* _Work request_:
Find all lines below containing the string "enabled" and return them.

# # # # # # #

/-- Everything a step of DEC does in BODY: a fault entry at the position it has reached, or a chunk whose pixels were emitted
(42_chunk_decoder R143). -/
theorem decStep_body_cases {s t : State} (hp : s.dec.phase = .body) (h : decStep s = some (.next t)) :
    (∃ m d e, s.dec.Emitted m d ∧ t = { s with dec := d.raise e s.dec.ipos })
    ∨ ∃ n len d, s.dec.Emitted n d ∧ len ≤ 5 * n ∧ (s.dec.count + n ≤ s.dec.target ∨ s.dec.target < s.dec.count)
        ∧ t = { s with dec := d.finishChunk len } := by
  rcases decStep_cases h with ⟨hb, -⟩ | ⟨hb, -⟩ | ⟨-, rfl | ⟨i, bytes, hdec, hexec⟩⟩
  · rw [hp] at hb
    cases hb
  · cases hb.symm.trans hp
  · exact .inl ⟨0, s.dec, _, ⟨List.prefix_refl _, rfl, .inl rfl, rfl, rfl, rfl, .refl _⟩, rfl⟩
  · obtain ⟨hi, hlen⟩ := region_length_of_decode_chunks hdec
    rcases exec_chunk_cases hi hp hexec with ⟨m, d, hd, rfl⟩ | ⟨d, hd, hfit, rfl⟩
    · exact .inl ⟨m, d, _, hd, rfl⟩
    · exact .inr ⟨_, _, d, hd, hlen, hfit, rfl⟩

/-! ### Waiting and starting -/

/-- An engine takes start commands in IDLE, DONE and FAULT (10_state R43). -/
theorem DecPhase.takesStart_iff {p : DecPhase} : p.takesStart = true ↔ p = .idle ∨ p = .done ∨ p = .fault := by
  cases p <;> decide

theorem EncPhase.takesStart_iff {p : EncPhase} : p.takesStart = true ↔ p = .idle ∨ p = .done ∨ p = .fault := by
  cases p <;> decide

/-- A header that has not arrived (10_state R46). -/
theorem fetchHeader_wait {d : Dec} {bytes : List Byte} (hb : d.stream = bytes.map .byte)
    (h : bytes.length < headerBytes) : fetchHeader d = .wait := by
  simp only [fetchHeader, hb, memRead_wait h]

/-- DEC in HEADER or BODY has no step while its fetch waits (10_state R46). -/
theorem decStep_wait {s : State} (hp : s.dec.phase.takesStart = false) (hf : s.dec.fetch = .wait) : decStep s = none := by
  simp only [decStep_busy hp, hf]

/-- Settles O32: a read of more bytes than have arrived waits, and so does the fetch. -/
theorem decWaitsForBytes : Obligations.DecWaitsForBytes := by
  unfold Obligations.DecWaitsForBytes
  intro s bytes hb
  constructor
  · intro hp hl
    exact decStep_wait (by rw [hp]; rfl) ((Dec.fetch_header hp).trans (fetchHeader_wait hb hl))
  · intro hp hl
    exact decStep_wait (by rw [hp]; rfl) ((Dec.fetch_body hp).trans (fetchChunk_wait hb hl))

/-- With no reset token and no agent's step enabled the machine waits (10_state R46). -/
theorem step_wait {s : State} (hr : s.rst = 0) (h : ∀ a : Agent, a.step s = none) : step s = .next s := by
  simp only [step, hr, if_true, agentsStep, h]

/-- Settles O33: each engine's wait, and the machine's when all three agents wait. -/
theorem enginesWaitForTokens : Obligations.EnginesWaitForTokens := by
  unfold Obligations.EnginesWaitForTokens
  intro s
  refine ⟨fun hp hc => decStep_idle (DecPhase.takesStart_iff.2 hp) hc,
    fun hp hc => encStep_idle (EncPhase.takesStart_iff.2 hp) hc,
    fun hp hc hi => encStep_noPixel (by rw [hp]; rfl) hc.ne hi, ?_⟩
  intro hr hdec henc hhost
  refine step_wait hr fun a => ?_
  cases a with
  | enc => exact henc
  | dec => exact hdec
  | host => simp only [Agent.step, hhost, Option.map_none]

/-- The step of the machine is DEC's, when DEC has precedence and its step is enabled. -/
theorem step_eq_of_decStep {s : State} {o : Host.Outcome State Fault Refusal} (hr : s.rst = 0) (ht : s.turn = .dec)
    (h : decStep s = some o) : step s = o :=
  step_of_turn hr (by rw [ht]; exact h)

/-- The step of the machine is ENC's, when ENC has precedence and its step is enabled. -/
theorem step_eq_of_encStep {s : State} {o : Host.Outcome State Fault Refusal} (hr : s.rst = 0) (ht : s.turn = .enc)
    (h : encStep s = some o) : step s = o :=
  step_of_turn hr (by rw [ht]; exact h)

/-- Settles O28: the fetch finds the chunk, and DEC's step is the machine's. -/
theorem stepRunsTheDecodedChunk : Obligations.StepRunsTheDecodedChunk := by
  unfold Obligations.StepRunsTheDecodedChunk
  intro s i bytes rest more hr ht hp hb hd
  exact step_eq_of_decStep hr ht (decStep_chunk hp hb hd)

/-- Settles O29: the fetch finds the header, and DEC's step is the machine's. -/
theorem stepRunsTheDecodedHeader : Obligations.StepRunsTheDecodedHeader := by
  unfold Obligations.StepRunsTheDecodedHeader
  intro s i bytes rest more hr ht hp hb hd
  exact step_eq_of_decStep hr ht (decStep_header hp hb hd)
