-- ==== Sys2Proof/Syntax.lean ====
section
/-! DEFINITION. The thirteen commands of HAMC, one constructor per row of the opcode map (30_encoding.md R74), each carrying
exactly the operand fields of its format (R71 to R73). -/

namespace Sys2Proof

/-- A HAMC command. Every operand has the width of its field, so a term of this type is a command the word can carry (R72). -/
inductive Instr where
  /-- NOP, format Z (R173). -/
  | nop
  /-- SETMODE m, format M (R172). -/
  | setMode (m : Parity)
  /-- ENC_BEGIN, format Z (R133). -/
  | encBegin
  /-- ENC_CHAR c, format D (R134). -/
  | encChar (c : Byte)
  /-- ENC_END, format Z (R135). -/
  | encEnd
  /-- DEC_BEGIN nbyte, format L (R153). -/
  | decBegin (nbyte : BitVec 16)
  /-- DEC_CHAR, format Z (R154). -/
  | decChar
  /-- DEC_END, format Z (R155). -/
  | decEnd
  /-- HAM_ENC c, format D (R112). -/
  | hamEnc (c : Byte)
  /-- HAM_DEC Q, c, format QD (R113). -/
  | hamDec (q : Quad) (c : Byte)
  /-- PLANE_WR k, pos, c, format KPD (R170). -/
  | planeWr (k : BitVec 4) (pos : BitVec 16) (c : Byte)
  /-- PLANE_RD k, pos, format KP (R171). -/
  | planeRd (k : BitVec 4) (pos : BitVec 16)
  /-- CLEAR, format Z (R174). -/
  | clear
deriving DecidableEq, Repr

end Sys2Proof
end

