-- ==== Sys2Proof/Machine/Operands.lean ====
section
/-! DEFINITION. The operand forms: a location `(k, pos)` with its range check (R191), a plane byte length, and the slot a decode
position names (R54, R150). -/

namespace Sys2Proof.Machine

/-- The range check of PLANE_WR and PLANE_RD: `k >= 12 or pos >= B` raises PLANE_RANGE (R191 check 3). -/
def locationInRange (s : State) (k : BitVec 4) (pos : BitVec 16) : Bool :=
  decide (k.toNat < 12) && decide (pos.toNat < planeBytes s)

/-- The operand check of DEC_BEGIN: EMPTY_INPUT when nbyte is 0, and otherwise PLANE_RANGE when `nbyte > B` (R191 check 3).
ERR's code NONE stands for no fault. -/
def lengthFault (s : State) (nbyte : BitVec 16) : ErrCode :=
  if nbyte = 0#16 then .emptyInput
  else if planeBytes s < nbyte.toNat then .planeRange
  else .none

/-- The byte position of slot i, `i >> 3` (R54, R150). -/
def slotPos (i : Nat) : Nat := i / 8

/-- The bit of slot i in its plane byte, counted from the MSB: `i mod 8`, which is bit `7 - (i & 7)` (R54, R150). -/
def slotBit (i : Nat) : Nat := i % 8

/-- Slot i of the planes: the twelve bits `g[k] = MemRead((k, i >> 3), 1)[7 - (i & 7)]` (R150). -/
def readSlot (s : State) (i : Nat) : Except Fault (Vector Bool 12) :=
  match readGroup s (slotPos i) with
  | .error f => .error f
  | .ok bytes => .ok (Vector.ofFn fun k => bytes[k].getMsbD (slotBit i))

end Sys2Proof.Machine
end

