-- ==== Sys2Proof/Tests/Slice0.lean ====
section
/-! SUPPORT. The model's own tests. Every expected value is copied from spec/95_test_vectors.md (the section stands beside each
group) or worked by hand from a rule; the witness theorems give a concrete state that meets a statement's hypotheses. -/

open Sys2Proof Sys2Proof.Machine Sys2Proof.Safety

namespace Sys2Proof.Tests

/-! ### Small states, with MAX_N = 16 and so B = 2, as in 95_test_vectors.md sections 5 to 8 -/

/-- Power-on reset. -/
def start : State := State.powerOn 16

/-- The next state of a result meets a test. -/
def nextIs (r : Result) (p : State → Bool) : Bool :=
  match r with
  | .next t => p t
  | _ => false

/-- The result is a stop for a given reason. -/
def stopsWith (r : Result) (f : Fault) : Bool :=
  match r with
  | .fault f' => decide (f' = f)
  | _ => false

/-- One step on the word `w`. -/
def sent (w : Word) (s : State) : Result := step (sendWord w s)

/-- STATUS after one step on the word `w`. -/
def statusIs (w : Word) (s : State) (status : Word) : Bool := nextIs (sent w s) fun t => readPort t 0x00#5 == status

/-- The group of twelve bytes a state holds at a position. -/
def groupIs (s : State) (pos : Nat) (bytes : List Nat) : Bool :=
  planeIndices.map (fun k => readPlane s k.val pos) == bytes.map fun b => some (BitVec.ofNat 8 b)

/-- A state with one group of twelve bytes at a position. -/
def withGroup (pos : Nat) (bytes : Vector Byte 12) (s : State) : State :=
  { s with plane := Memory.writeGroup pos bytes planeIndices s.plane }

/-- The planes of "A" under EVEN, section 1.1. -/
def planesA : Vector Byte 12 := #v[0x00, 0x80, 0x00, 0x00, 0x00, 0x00, 0x00, 0x80, 0x80, 0x00, 0x00, 0x80]

/-- The planes of "Hi" under ODD, section 4.1. -/
def planesHiOdd : Vector Byte 12 := #v[0x00, 0xC0, 0x40, 0x00, 0xC0, 0x00, 0x00, 0x40, 0xC0, 0x80, 0x00, 0x40]

/-- The first group of "HAMMING!" under EVEN, table 3.1 at N = 8. -/
def planesHamming : Vector Byte 12 := #v[0x00, 0xFE, 0x01, 0x00, 0xBC, 0x36, 0x06, 0x7B, 0x44, 0x31, 0x84, 0xF7]

/-- The second group of "HAMMING!Code1234" under EVEN, table 3.1 at N = 16. -/
def planesCode : Vector Byte 12 := #v[0x00, 0xF0, 0x7F, 0x0F, 0x40, 0x71, 0xC6, 0xDA, 0x79, 0xC7, 0x5A, 0x2D]

/-- In ENCODING, nothing packed. -/
def encoding0 : State := { start with phase := .encoding }

/-- Mid-pass after "HAM" under EVEN, section 3.3. -/
def encoding3 : State :=
  { start with
    phase := .encoding, n := 3#20, ecnt := 3#3
    acc := #v[0x00, 0x07, 0x00, 0x00, 0x05, 0x01, 0x00, 0x03, 0x02, 0x01, 0x04, 0x07] }

/-- Mid-pass after "HAMMING": table 3.1 at N = 7, its bytes not yet left-aligned. -/
def encoding7 : State :=
  { start with
    phase := .encoding, n := 7#20, ecnt := 7#3
    acc := #v[0x00, 0x7F, 0x00, 0x00, 0x5E, 0x1B, 0x03, 0x3D, 0x22, 0x18, 0x42, 0x7B] }

/-- Mid-pass after "HAMMING!Code123": the first group stored, and the second one short of its last character. -/
def encoding15 : State :=
  withGroup 0 planesHamming
    { start with
      phase := .encoding, n := 15#20, ecnt := 7#3, nbyte := 1#16
      acc := #v[0x00, 0x78, 0x3F, 0x07, 0x20, 0x38, 0x63, 0x6D, 0x3C, 0x63, 0x2D, 0x16] }

/-- Mid-pass after "HAMMING!Code1234", which is MAX_N characters: both groups stored. -/
def encoding16 : State :=
  withGroup 1 planesCode (withGroup 0 planesHamming { start with phase := .encoding, n := 16#20, nbyte := 2#16 })

/-- In DECODING over the planes of "A", at slot 0. -/
def decodingA : State := withGroup 0 planesA { start with phase := .decoding, nbyte := 1#16 }

/-- The same pass at its last slot, a padding slot. -/
def decodingLast : State := { decodingA with dpos := 7#20 }

/-- The end of that pass: every slot decoded. -/
def decodingEnd : State := { decodingA with dpos := 8#20 }

/-- In DECODING under ODD over the planes of "Hi", at its first padding slot. -/
def decodingPadding : State :=
  withGroup 0 planesHiOdd { start with mode := .odd, phase := .decoding, nbyte := 1#16, dpos := 2#20 }

/-- In DECODING over bytes that nothing has written. -/
def decodingUnwritten : State := { start with phase := .decoding, nbyte := 1#16 }

/-- In FAULT after `dec.begin 0`, section 6. -/
def faulted : State := { start with phase := .fault, err := .emptyInput }

/-! ### WellFormed: each check refuses a value that does not fit (30_encoding.md R78) -/

theorem test_fields_refuse : fitsField 1 2 = false ∧ fitsField 4 16 = false ∧ fitsField 8 256 = false ∧ fitsField 16 65536 = false := by
  decide

theorem test_fields_accept : fitsField 1 1 = true ∧ fitsField 4 15 = true ∧ fitsField 8 255 = true ∧ fitsField 16 65535 = true := by
  decide

theorem test_widest_operands_wellFormed :
    (Instr.setMode .odd).wellFormed = true ∧ (Instr.encChar 0xFF#8).wellFormed = true ∧
    (Instr.decBegin 0xFFFF#16).wellFormed = true ∧ (Instr.hamEnc 0xFF#8).wellFormed = true ∧
    (Instr.hamDec 0xF#4 0xFF#8).wellFormed = true ∧ (Instr.planeWr 0xF#4 0xFFFF#16 0xFF#8).wellFormed = true ∧
    (Instr.planeRd 0xF#4 0xFFFF#16).wellFormed = true := by decide
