-- ==== Sys2Proof/Certificates/Slice0/Obligations.lean ====
section
/-! DEFINITION. The statements for the provers. Each docstring says which rule of spec/ its statement formalises, and which log
entry a clause rests on where it rests on the model's own choice. -/

open Sys2Proof Sys2Proof.Machine

/-! ## The checksum (spec/40_checksum.md) -/

/-- R80: the checksum of seven bytes, in all the equivalent forms the rule lists. -/
def Obligations.ChecksumIsNegatedByteSum : Prop :=
  ∀ bytes : List Byte, bytes.length = 7 →
    (((cksum bytes).toNat : Int) = (-(byteSum bytes : Int)) % 256) ∧
    cksum bytes = neg8 (BitVec.ofNat 8 (byteSum bytes % 256)) ∧
    (cksum bytes).toNat = (256 - byteSum bytes % 256) % 256 ∧
    (cksum bytes).toNat = (((byteSum bytes % 256) ^^^ 0xFF) + 1) % 256 ∧
    byteSum bytes ≤ 1785 ∧
    (∀ k : Byte, (byteSum bytes + k.toNat) % 256 = 0 ↔ k = cksum bytes)

/-- R84: generator and checker agree, so recomputing and comparing is the same check. -/
def Obligations.GeneratorAndCheckerAgree : Prop :=
  (∀ (bytes : List Byte) (k : Byte), bytes.length = 7 →
    (ckvalid (bytes ++ [k]) = true ↔ k = cksum bytes)) ∧
  (∀ f : Frame, ckvalid f.toList = true ↔ f[7] = cksum (f.toList.take 7))

/-- R85: truncating after every addition gives the same sum, for every prefix. -/
def Obligations.RunningSumGivesTheChecksum : Prop :=
  (∀ (bytes : List Byte) (n : Nat),
    ((bytes.take n).foldl add8 0).toNat = byteSum (bytes.take n) % 256) ∧
  (∀ bytes : List Byte, bytes.length = 7 → cksum bytes = neg8 (bytes.foldl add8 0)) ∧
  (∀ bytes : List Byte, bytes.length = 8 → (ckvalid bytes = true ↔ bytes.foldl add8 0 = 0))

/-- R86, and section 3 of spec/41_serializer.md: built frames are valid, building is injective, and its image is exactly the
valid frames with zeros at offsets 3 and 6. -/
def Obligations.BuiltFramesAreTheValidRequests : Prop :=
  (∀ (u c p : Byte) (d : Half), ckvalid (build u c p d).toList = true ∧ BuiltFrame (build u c p d)) ∧
  (∀ (u c p u' c' p' : Byte) (d d' : Half), build u c p d = build u' c' p' d' →
    u = u' ∧ c = c' ∧ p = p' ∧ d = d') ∧
  (∀ f : Frame, BuiltFrame f → f = build f[0] f[1] f[2] (cat16 f[4] f[5]))

/-- R87: what the checksum detects, (a), and what it does not, (b) to (e). -/
def Obligations.ChecksumDetectsOneByteAndHasBlindSpots : Prop :=
  (∀ (f : List Byte) (i : Nat) (b : Byte) (h : i < f.length), f.length = 8 → ckvalid f = true → b ≠ f[i] →
    ckvalid (f.set i b) = false) ∧
  (∀ f g : List Byte, f.Perm g → ckvalid f = ckvalid g) ∧
  (∀ f g : List Byte, f.length = 8 → g.length = 8 →
    (List.zipWith (fun a b : Byte => (b.toNat : Int) - (a.toNat : Int)) f g).sum % 256 = 0 →
    ckvalid f = true → ckvalid g = true) ∧
  (∀ (f : List Byte) (i j : Nat) (hi : i < f.length) (hj : j < f.length), i ≠ j →
    ckvalid ((f.set i (f[i] ^^^ 0x80)).set j (f[j] ^^^ 0x80)) = ckvalid f) ∧
  ckvalid [0, 0, 0, 0, 0, 0, 0, 0] = true
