-- ==== Sys2Proof/Laws/State.lean ====
section
/-! SUPPORT. One lemma per field per update of the state, true by definition, so that no later proof unfolds an update. -/

namespace Sys2Proof.Machine

@[simp] theorem idle_afu (s : State) : (idle s).afu = s.afu := rfl
@[simp] theorem idle_ports (s : State) : (idle s).ports = Ports.idle := rfl
@[simp] theorem idle_chan (s : State) : (idle s).chan = s.chan := rfl
@[simp] theorem idle_host (s : State) : (idle s).host = s.host := rfl
@[simp] theorem idle_feed (s : State) : (idle s).feed = s.feed := rfl

@[simp] theorem refuse_afu (s : State) : (refuse s).afu = s.afu := rfl
@[simp] theorem refuse_ports (s : State) :
    (refuse s).ports = { out := 0, refused := true, txByte := 0, flush := false } := rfl
@[simp] theorem refuse_chan (s : State) : (refuse s).chan = s.chan := rfl
@[simp] theorem refuse_host (s : State) : (refuse s).host = s.host := rfl
@[simp] theorem refuse_feed (s : State) : (refuse s).feed = s.feed := rfl

@[simp] theorem answer_afu (v : BitVec 24) (s : State) : (answer v s).afu = s.afu := rfl
@[simp] theorem answer_ports (v : BitVec 24) (s : State) :
    (answer v s).ports = { out := v, refused := false, txByte := 0, flush := false } := rfl
@[simp] theorem answer_chan (v : BitVec 24) (s : State) : (answer v s).chan = s.chan := rfl
@[simp] theorem answer_host (v : BitVec 24) (s : State) : (answer v s).host = s.host := rfl
@[simp] theorem answer_feed (v : BitVec 24) (s : State) : (answer v s).feed = s.feed := rfl

@[simp] theorem arriveStep_afu (bs : List Byte) (s : State) : (arriveStep bs s).afu = s.afu := rfl
@[simp] theorem arriveStep_ports (bs : List Byte) (s : State) : (arriveStep bs s).ports = Ports.idle := rfl
@[simp] theorem arriveStep_chan (bs : List Byte) (s : State) : (arriveStep bs s).chan = s.chan.receive bs := rfl
@[simp] theorem arriveStep_host (bs : List Byte) (s : State) : (arriveStep bs s).host = s.host := rfl
@[simp] theorem arriveStep_feed (bs : List Byte) (s : State) : (arriveStep bs s).feed = s.feed := rfl

@[simp] theorem resetStep_afu (s : State) : (resetStep s).afu = Afu.reset := rfl
@[simp] theorem resetStep_ports (s : State) : (resetStep s).ports = Ports.idle := rfl
@[simp] theorem resetStep_chan (s : State) : (resetStep s).chan = s.chan := rfl
@[simp] theorem resetStep_cfg (s : State) : (resetStep s).host.cfg = s.host.cfg := rfl
@[simp] theorem resetStep_call (s : State) : (resetStep s).host.call = none := rfl
@[simp] theorem resetStep_pending (s : State) : (resetStep s).host.pending = s.host.pending := rfl
@[simp] theorem resetStep_result (s : State) : (resetStep s).host.result = s.host.result := rfl
@[simp] theorem resetStep_feed (s : State) : (resetStep s).feed = s.feed := rfl

@[simp] theorem giveBack_afu (r : VerbResult) (s : State) : (giveBack r s).afu = s.afu := rfl
@[simp] theorem giveBack_ports (r : VerbResult) (s : State) : (giveBack r s).ports = s.ports := rfl
@[simp] theorem giveBack_chan (r : VerbResult) (s : State) : (giveBack r s).chan = s.chan := rfl
@[simp] theorem giveBack_feed (r : VerbResult) (s : State) : (giveBack r s).feed = s.feed := rfl
@[simp] theorem giveBack_cfg (r : VerbResult) (s : State) : (giveBack r s).host.cfg = s.host.cfg := rfl
@[simp] theorem giveBack_pending (r : VerbResult) (s : State) : (giveBack r s).host.pending = s.host.pending := rfl
@[simp] theorem giveBack_call (r : VerbResult) (s : State) : (giveBack r s).host.call = none := rfl
@[simp] theorem giveBack_result (r : VerbResult) (s : State) : (giveBack r s).host.result = some r := rfl

@[simp] theorem goOn_afu (c : CallState) (s : State) : (goOn c s).afu = s.afu := rfl
@[simp] theorem goOn_ports (c : CallState) (s : State) : (goOn c s).ports = s.ports := rfl
@[simp] theorem goOn_chan (c : CallState) (s : State) : (goOn c s).chan = s.chan := rfl
@[simp] theorem goOn_feed (c : CallState) (s : State) : (goOn c s).feed = s.feed := rfl
@[simp] theorem goOn_cfg (c : CallState) (s : State) : (goOn c s).host.cfg = s.host.cfg := rfl
@[simp] theorem goOn_pending (c : CallState) (s : State) : (goOn c s).host.pending = s.host.pending := rfl
@[simp] theorem goOn_call (c : CallState) (s : State) : (goOn c s).host.call = some c := rfl
@[simp] theorem goOn_result (c : CallState) (s : State) : (goOn c s).host.result = none := rfl

@[simp] theorem raise_afu (e : VerbError) (s : State) : (raise e s).afu = s.afu := rfl
@[simp] theorem raise_ports (e : VerbError) (s : State) : (raise e s).ports = s.ports := rfl
@[simp] theorem raise_chan (e : VerbError) (s : State) : (raise e s).chan = s.chan := rfl
@[simp] theorem raise_feed (e : VerbError) (s : State) : (raise e s).feed = s.feed := rfl
@[simp] theorem raise_cfg (e : VerbError) (s : State) : (raise e s).host.cfg = s.host.cfg := rfl
@[simp] theorem raise_pending (e : VerbError) (s : State) : (raise e s).host.pending = s.host.pending := rfl
@[simp] theorem raise_call (e : VerbError) (s : State) : (raise e s).host.call = none := rfl
@[simp] theorem raise_result (e : VerbError) (s : State) : (raise e s).host.result = some (.raised e) := rfl

@[simp] theorem Channel.write_input (c : Channel) (b : Byte) : (c.write b).input = c.input := rfl
@[simp] theorem Channel.write_output (c : Channel) (b : Byte) : (c.write b).output = c.output ++ [b] := rfl
@[simp] theorem Channel.write_coming (c : Channel) (b : Byte) : (c.write b).coming = c.coming := rfl
@[simp] theorem Channel.clear_input (c : Channel) : c.clear.input = [] := rfl
@[simp] theorem Channel.clear_output (c : Channel) : c.clear.output = [] := rfl
@[simp] theorem Channel.clear_coming (c : Channel) : c.clear.coming = c.coming := rfl
@[simp] theorem Channel.receive_input (c : Channel) (bs : List Byte) : (c.receive bs).input = c.input ++ bs := rfl
@[simp] theorem Channel.receive_output (c : Channel) (bs : List Byte) : (c.receive bs).output = c.output := rfl
@[simp] theorem Channel.receive_coming (c : Channel) (bs : List Byte) : (c.receive bs).coming = c.coming := rfl
@[simp] theorem Channel.read_output (c : Channel) (b : Byte) : (c.read b).output = c.output := rfl
@[simp] theorem Channel.read_coming (c : Channel) (b : Byte) : (c.read b).coming = c.coming := rfl
/-- Reading the oldest held byte takes it out of the buffer. -/
theorem Channel.read_head (c : Channel) (b : Byte) (rest : List Byte) (h : c.input = b :: rest) :
    (c.read b).input = rest := by simp [Channel.read, h]
/-- Reading a byte when nothing is held leaves the buffer empty. -/
theorem Channel.read_empty (c : Channel) (b : Byte) (h : c.input = []) : c.read b = c := by
  cases c; simp_all [Channel.read]

@[simp] theorem Afu.load_txf (a : Afu) (f : Frame) : (a.load f).txf = f := rfl
@[simp] theorem Afu.load_rxf (a : Afu) (f : Frame) : (a.load f).rxf = a.rxf := rfl
@[simp] theorem Afu.load_txi (a : Afu) (f : Frame) : (a.load f).txi = 0 := rfl
@[simp] theorem Afu.load_rxn (a : Afu) (f : Frame) : (a.load f).rxn = 0 := rfl
@[simp] theorem Afu.load_ph (a : Afu) (f : Frame) : (a.load f).ph = .loaded := rfl
@[simp] theorem Afu.load_res (a : Afu) (f : Frame) : (a.load f).res = .none := rfl
@[simp] theorem Afu.load_err (a : Afu) (f : Frame) : (a.load f).err = 0 := rfl

@[simp] theorem Afu.openExchange_txf (a : Afu) : a.openExchange.txf = a.txf := rfl
@[simp] theorem Afu.openExchange_rxf (a : Afu) : a.openExchange.rxf = a.rxf := rfl
@[simp] theorem Afu.openExchange_txi (a : Afu) : a.openExchange.txi = 0 := rfl
@[simp] theorem Afu.openExchange_rxn (a : Afu) : a.openExchange.rxn = 0 := rfl
@[simp] theorem Afu.openExchange_ph (a : Afu) : a.openExchange.ph = .tx := rfl
@[simp] theorem Afu.openExchange_res (a : Afu) : a.openExchange.res = .none := rfl
@[simp] theorem Afu.openExchange_err (a : Afu) : a.openExchange.err = 0 := rfl

@[simp] theorem Afu.sent_txf (a : Afu) : a.sent.txf = a.txf := rfl
@[simp] theorem Afu.sent_rxf (a : Afu) : a.sent.rxf = a.rxf := rfl
@[simp] theorem Afu.sent_txi (a : Afu) : a.sent.txi = a.txi + 1 := rfl
@[simp] theorem Afu.sent_rxn (a : Afu) : a.sent.rxn = a.rxn := rfl
@[simp] theorem Afu.sent_ph (a : Afu) : a.sent.ph = if a.txi = 7 then .rx else a.ph := rfl
@[simp] theorem Afu.sent_res (a : Afu) : a.sent.res = a.res := rfl
@[simp] theorem Afu.sent_err (a : Afu) : a.sent.err = a.err := rfl

@[simp] theorem Afu.store_txf (a : Afu) (b : Byte) : (a.store b).txf = a.txf := rfl
@[simp] theorem Afu.store_rxf (a : Afu) (b : Byte) : (a.store b).rxf = a.rxf.setIfInBounds a.rxn.toNat b := rfl
@[simp] theorem Afu.store_txi (a : Afu) (b : Byte) : (a.store b).txi = a.txi := rfl
@[simp] theorem Afu.store_rxn (a : Afu) (b : Byte) : (a.store b).rxn = a.rxn + 1 := rfl
@[simp] theorem Afu.store_ph (a : Afu) (b : Byte) : (a.store b).ph = a.ph := rfl
@[simp] theorem Afu.store_res (a : Afu) (b : Byte) : (a.store b).res = a.res := rfl
@[simp] theorem Afu.store_err (a : Afu) (b : Byte) : (a.store b).err = a.err := rfl

@[simp] theorem Afu.conclude_txf (a : Afu) (r : Res × Byte) : (a.conclude r).txf = a.txf := rfl
@[simp] theorem Afu.conclude_rxf (a : Afu) (r : Res × Byte) : (a.conclude r).rxf = a.rxf := rfl
@[simp] theorem Afu.conclude_txi (a : Afu) (r : Res × Byte) : (a.conclude r).txi = a.txi := rfl
@[simp] theorem Afu.conclude_rxn (a : Afu) (r : Res × Byte) : (a.conclude r).rxn = a.rxn := rfl
@[simp] theorem Afu.conclude_ph (a : Afu) (r : Res × Byte) : (a.conclude r).ph = .done := rfl
@[simp] theorem Afu.conclude_res (a : Afu) (r : Res × Byte) : (a.conclude r).res = r.1 := rfl
@[simp] theorem Afu.conclude_err (a : Afu) (r : Res × Byte) : (a.conclude r).err = r.2 := rfl

end Sys2Proof.Machine
end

# # # # # # #

* _Response to this exercise_:
/-- With no reset token and no agent's step enabled the machine waits (10_state R46). -/
/-- The step of the machine is DEC's, when DEC has precedence and its step is enabled. -/
/-- The step of the machine is ENC's, when ENC has precedence and its step is enabled. -/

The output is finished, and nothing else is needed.